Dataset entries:
/-- PATTERN_FAULT_COUNT (0x5100+n:16). -/
def SLOT_PATTERN_FAULT_COUNT (n : Nat) : Nat := key (0x5100 + n) 0x16

/-- DRAIN_LIMIT_US (0x5100+n:17). -/
def SLOT_DRAIN_LIMIT_US (n : Nat) : Nat := key (0x5100 + n) 0x17

/-- LAST_SEQ (0x5100+n:18). -/
def SLOT_LAST_SEQ (n : Nat) : Nat := key (0x5100 + n) 0x18

/-- SAMPLES (0x5100+n:19). -/
def SLOT_SAMPLES (n : Nat) : Nat := key (0x5100 + n) 0x19

/-- DROPOUTS (0x5100+n:20). -/
def SLOT_DROPOUTS (n : Nat) : Nat := key (0x5100 + n) 0x20

/-- PATTERN_FAILS (0x5100+n:21). -/
def SLOT_PATTERN_FAILS (n : Nat) : Nat := key (0x5100 + n) 0x21

/-- SELF_FAILS (0x5100+n:22). -/
def SLOT_SELF_FAILS (n : Nat) : Nat := key (0x5100 + n) 0x22

/-- TRUNCATIONS (0x5100+n:23). -/
def SLOT_TRUNCATIONS (n : Nat) : Nat := key (0x5100 + n) 0x23

/-- CRC_ERRORS (0x5100+n:24). -/
def SLOT_CRC_ERRORS (n : Nat) : Nat := key (0x5100 + n) 0x24

/-- SHAPE_ERRORS (0x5100+n:25). -/
def SLOT_SHAPE_ERRORS (n : Nat) : Nat := key (0x5100 + n) 0x25

/-- STAMP_FAULTS (0x5100+n:26). -/
def SLOT_STAMP_FAULTS (n : Nat) : Nat := key (0x5100 + n) 0x26

/-- SOURCE_GAPS (0x5100+n:27). -/
def SLOT_SOURCE_GAPS (n : Nat) : Nat := key (0x5100 + n) 0x27

/-- DRDY_OVERRUNS (0x5100+n:28). -/
def SLOT_DRDY_OVERRUNS (n : Nat) : Nat := key (0x5100 + n) 0x28

/-- FUSION_STATE (0x6000:00). -/
def FUSION_STATE : Nat := key 0x6000 0x00

/-- FUSION_ENABLE (0x6000:01). -/
def FUSION_ENABLE : Nat := key 0x6000 0x01

/-- FUSION_DRAIN_LIMIT_US (0x6000:02). -/
def FUSION_DRAIN_LIMIT_US : Nat := key 0x6000 0x02

/-- PERIOD_NS (0x6001:00). -/
def PERIOD_NS : Nat := key 0x6001 0x00

/-- PHASE_NS (0x6001:01). -/
def PHASE_NS : Nat := key 0x6001 0x01

/-- CLOSE_LAG_NS (0x6001:02). -/
def CLOSE_LAG_NS : Nat := key 0x6001 0x02

/-- GUARD_US (0x6001:03). -/
def GUARD_US : Nat := key 0x6001 0x03

/-- GUARD_LIMIT (0x6001:04). -/
def GUARD_LIMIT : Nat := key 0x6001 0x04

/-- REQUIRED_MASK (0x6001:05). -/
def REQUIRED_MASK : Nat := key 0x6001 0x05

/-- PACING_MASK (0x6001:06). -/
def PACING_MASK : Nat := key 0x6001 0x06

/-- LAG_WINDOW_NS (0x6001:07). -/
def LAG_WINDOW_NS : Nat := key 0x6001 0x07

/-- EGO_EXTRAP_MAX_NS (0x6001:08). -/
def EGO_EXTRAP_MAX_NS : Nat := key 0x6001 0x08

/-- WHEEL_GAIN (0x6001:09). -/
def WHEEL_GAIN : Nat := key 0x6001 0x09

/-- OUT_BASE (0x6002:00). -/
def OUT_BASE : Nat := key 0x6002 0x00

/-- OUT_COUNT (0x6002:01). -/
def OUT_COUNT : Nat := key 0x6002 0x01

/-- OUT_BUF_BYTES (0x6002:02). -/
def OUT_BUF_BYTES : Nat := key 0x6002 0x02

/-- GRID_DECAY (0x6002:03). -/
def GRID_DECAY : Nat := key 0x6002 0x03

/-- LOGODDS_HIT (0x6002:04). -/
def LOGODDS_HIT : Nat := key 0x6002 0x04

/-- LOGODDS_FREE (0x6002:05). -/
def LOGODDS_FREE : Nat := key 0x6002 0x05

/-- GROUND_HEIGHT_CM (0x6002:06). -/
def GROUND_HEIGHT_CM : Nat := key 0x6002 0x06

/-- GRID_TO_HOST (0x6002:07). -/
def GRID_TO_HOST : Nat := key 0x6002 0x07

/-- DISPUTE_MARGIN_CM (0x6004:00). -/
def DISPUTE_MARGIN_CM : Nat := key 0x6004 0x00

/-- DISPUTE_CONF (0x6004:01). -/
def DISPUTE_CONF : Nat := key 0x6004 0x01

/-- DISPUTE_HOLD (0x6004:02). -/
def DISPUTE_HOLD : Nat := key 0x6004 0x02

/-- FREE_THRESHOLD (0x6004:03). -/
def FREE_THRESHOLD : Nat := key 0x6004 0x03

/-- LAST_INSTANT (0x6005:00). -/
def LAST_INSTANT : Nat := key 0x6005 0x00

/-- LAST_T_K (0x6005:01). -/
def LAST_T_K : Nat := key 0x6005 0x01

/-- TRACKS_ACTIVE (0x6005:02). -/
def TRACKS_ACTIVE : Nat := key 0x6005 0x02

/-- TRACKS_CONFIRMED (0x6005:03). -/
def TRACKS_CONFIRMED : Nat := key 0x6005 0x03

/-- DISPUTES_ACTIVE (0x6005:04). -/
def DISPUTES_ACTIVE : Nat := key 0x6005 0x04

/-- EGO_HORIZON (0x6005:05). -/
def EGO_HORIZON : Nat := key 0x6005 0x05

/-- FUSION_EVENTS (0x6006:00–0x6006:0B). -/
def FUSION_EVENTS (i : Nat) : Nat := key 0x6006 (0x00 + i)

/-- CLASS_VALID (0x6020+c:00). -/
def CLASS_VALID (n : Nat) : Nat := key (0x6020 + n) 0x00

/-- GATE_D2 (0x6020+c:01). -/
def CLASS_GATE_D2 (n : Nat) : Nat := key (0x6020 + n) 0x01

/-- GATE_MAX_M (0x6020+c:02). -/
def CLASS_GATE_MAX_M (n : Nat) : Nat := key (0x6020 + n) 0x02

/-- CONFIRM_M (0x6020+c:03). -/
def CLASS_CONFIRM_M (n : Nat) : Nat := key (0x6020 + n) 0x03

/-- CONFIRM_N (0x6020+c:04). -/
def CLASS_CONFIRM_N (n : Nat) : Nat := key (0x6020 + n) 0x04

/-- DELETE_K (0x6020+c:05). -/
def CLASS_DELETE_K (n : Nat) : Nat := key (0x6020 + n) 0x05

/-- COAST_MAX (0x6020+c:06). -/
def CLASS_COAST_MAX (n : Nat) : Nat := key (0x6020 + n) 0x06

/-- ACCEL_SIGMA (0x6020+c:07). -/
def CLASS_ACCEL_SIGMA (n : Nat) : Nat := key (0x6020 + n) 0x07

/-- LENGTH_M, WIDTH_M, HEIGHT_M (0x6020+c:08–:0A): index offset n, subindex offset i. -/
def CLASS_SIZE (n i : Nat) : Nat := key (0x6020 + n) (0x08 + i)

/-- INCOMPATIBLE (0x6020+c:0B). -/
def CLASS_INCOMPATIBLE (n : Nat) : Nat := key (0x6020 + n) 0x0B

> _Prompt_
Print all the data exactly as shown above.

> _Output of the exercise_
/-- PATTERN_FAULT_COUNT (0x5100+n:16). -/
def SLOT_PATTERN_FAULT_COUNT (n : Nat) : Nat := key (0x5100 + n) 0x16

/-- DRAIN_LIMIT_US (0x5100+n:17). -/
def SLOT_DRAIN_LIMIT_US (n : Nat) : Nat := key (0x5100 + n) 0x17

/-- LAST_SEQ (0x5100+n:18). -/
def SLOT_LAST_SEQ (n : Nat) : Nat := key (0x5100 + n) 0x18

/-- SAMPLES (0x5100+n:19). -/
def SLOT_SAMPLES (n : Nat) : Nat := key (0x5100 + n) 0x19

/-- DROPOUTS (0x5100+n:20). -/
def SLOT_DROPOUTS (n : Nat) : Nat := key (0x5100 + n) 0x20

/-- PATTERN_FAILS (0x5100+n:21). -/
def SLOT_PATTERN_FAILS (n : Nat) : Nat := key (0x5100 + n) 0x21

/-- SELF_FAILS (0x5100+n:22). -/
def SLOT_SELF_FAILS (n : Nat) : Nat := key (0x5100 + n) 0x22

/-- TRUNCATIONS (0x5100+n:23). -/
def SLOT_TRUNCATIONS (n : Nat) : Nat := key (0x5100 + n) 0x23

/-- CRC_ERRORS (0x5100+n:24). -/
def SLOT_CRC_ERRORS (n : Nat) : Nat := key (0x5100 + n) 0x24

/-- SHAPE_ERRORS (0x5100+n:25). -/
def SLOT_SHAPE_ERRORS (n : Nat) : Nat := key (0x5100 + n) 0x25

/-- STAMP_FAULTS (0x5100+n:26). -/
def SLOT_STAMP_FAULTS (n : Nat) : Nat := key (0x5100 + n) 0x26

/-- SOURCE_GAPS (0x5100+n:27). -/
def SLOT_SOURCE_GAPS (n : Nat) : Nat := key (0x5100 + n) 0x27

/-- DRDY_OVERRUNS (0x5100+n:28). -/
def SLOT_DRDY_OVERRUNS (n : Nat) : Nat := key (0x5100 + n) 0x28

/-- FUSION_STATE (0x6000:00). -/
def FUSION_STATE : Nat := key 0x6000 0x00

/-- FUSION_ENABLE (0x6000:01). -/
def FUSION_ENABLE : Nat := key 0x6000 0x01

/-- FUSION_DRAIN_LIMIT_US (0x6000:02). -/
def FUSION_DRAIN_LIMIT_US : Nat := key 0x6000 0x02

/-- PERIOD_NS (0x6001:00). -/
def PERIOD_NS : Nat := key 0x6001 0x00

/-- PHASE_NS (0x6001:01). -/
def PHASE_NS : Nat := key 0x6001 0x01

/-- CLOSE_LAG_NS (0x6001:02). -/
def CLOSE_LAG_NS : Nat := key 0x6001 0x02

/-- GUARD_US (0x6001:03). -/
def GUARD_US : Nat := key 0x6001 0x03

/-- GUARD_LIMIT (0x6001:04). -/
def GUARD_LIMIT : Nat := key 0x6001 0x04

/-- REQUIRED_MASK (0x6001:05). -/
def REQUIRED_MASK : Nat := key 0x6001 0x05

/-- PACING_MASK (0x6001:06). -/
def PACING_MASK : Nat := key 0x6001 0x06

/-- LAG_WINDOW_NS (0x6001:07). -/
def LAG_WINDOW_NS : Nat := key 0x6001 0x07

/-- EGO_EXTRAP_MAX_NS (0x6001:08). -/
def EGO_EXTRAP_MAX_NS : Nat := key 0x6001 0x08

/-- WHEEL_GAIN (0x6001:09). -/
def WHEEL_GAIN : Nat := key 0x6001 0x09

/-- OUT_BASE (0x6002:00). -/
def OUT_BASE : Nat := key 0x6002 0x00

/-- OUT_COUNT (0x6002:01). -/
def OUT_COUNT : Nat := key 0x6002 0x01

/-- OUT_BUF_BYTES (0x6002:02). -/
def OUT_BUF_BYTES : Nat := key 0x6002 0x02

/-- GRID_DECAY (0x6002:03). -/
def GRID_DECAY : Nat := key 0x6002 0x03

/-- LOGODDS_HIT (0x6002:04). -/
def LOGODDS_HIT : Nat := key 0x6002 0x04

/-- LOGODDS_FREE (0x6002:05). -/
def LOGODDS_FREE : Nat := key 0x6002 0x05

/-- GROUND_HEIGHT_CM (0x6002:06). -/
def GROUND_HEIGHT_CM : Nat := key 0x6002 0x06

/-- GRID_TO_HOST (0x6002:07). -/
def GRID_TO_HOST : Nat := key 0x6002 0x07

/-- DISPUTE_MARGIN_CM (0x6004:00). -/
def DISPUTE_MARGIN_CM : Nat := key 0x6004 0x00

/-- DISPUTE_CONF (0x6004:01). -/
def DISPUTE_CONF : Nat := key 0x6004 0x01

/-- DISPUTE_HOLD (0x6004:02). -/
def DISPUTE_HOLD : Nat := key 0x6004 0x02

/-- FREE_THRESHOLD (0x6004:03). -/
def FREE_THRESHOLD : Nat := key 0x6004 0x03

/-- LAST_INSTANT (0x6005:00). -/
def LAST_INSTANT : Nat := key 0x6005 0x00

/-- LAST_T_K (0x6005:01). -/
def LAST_T_K : Nat := key 0x6005 0x01

/-- TRACKS_ACTIVE (0x6005:02). -/
def TRACKS_ACTIVE : Nat := key 0x6005 0x02

/-- TRACKS_CONFIRMED (0x6005:03). -/
def TRACKS_CONFIRMED : Nat := key 0x6005 0x03

/-- DISPUTES_ACTIVE (0x6005:04). -/
def DISPUTES_ACTIVE : Nat := key 0x6005 0x04

/-- EGO_HORIZON (0x6005:05). -/
def EGO_HORIZON : Nat := key 0x6005 0x05

/-- FUSION_EVENTS (0x6006:00–0x6006:0B). -/
def FUSION_EVENTS (i : Nat) : Nat := key 0x6006 (0x00 + i)

/-- CLASS_VALID (0x6020+c:00). -/
def CLASS_VALID (n : Nat) : Nat := key (0x6020 + n) 0x00

/-- GATE_D2 (0x6020+c:01). -/
def CLASS_GATE_D2 (n : Nat) : Nat := key (0x6020 + n) 0x01

/-- GATE_MAX_M (0x6020+c:02). -/
def CLASS_GATE_MAX_M (n : Nat) : Nat := key (0x6020 + n) 0x02

/-- CONFIRM_M (0x6020+c:03). -/
def CLASS_CONFIRM_M (n : Nat) : Nat := key (0x6020 + n) 0x03

/-- CONFIRM_N (0x6020+c:04). -/
def CLASS_CONFIRM_N (n : Nat) : Nat := key (0x6020 + n) 0x04

/-- DELETE_K (0x6020+c:05). -/
def CLASS_DELETE_K (n : Nat) : Nat := key (0x6020 + n) 0x05

/-- COAST_MAX (0x6020+c:06). -/
def CLASS_COAST_MAX (n : Nat) : Nat := key (0x6020 + n) 0x06

/-- ACCEL_SIGMA (0x6020+c:07). -/
def CLASS_ACCEL_SIGMA (n : Nat) : Nat := key (0x6020 + n) 0x07

/-- LENGTH_M, WIDTH_M, HEIGHT_M (0x6020+c:08–:0A): index offset n, subindex offset i. -/
def CLASS_SIZE (n i : Nat) : Nat := key (0x6020 + n) (0x08 + i)

/-- INCOMPATIBLE (0x6020+c:0B). -/
def CLASS_INCOMPATIBLE (n : Nat) : Nat := key (0x6020 + n) 0x0B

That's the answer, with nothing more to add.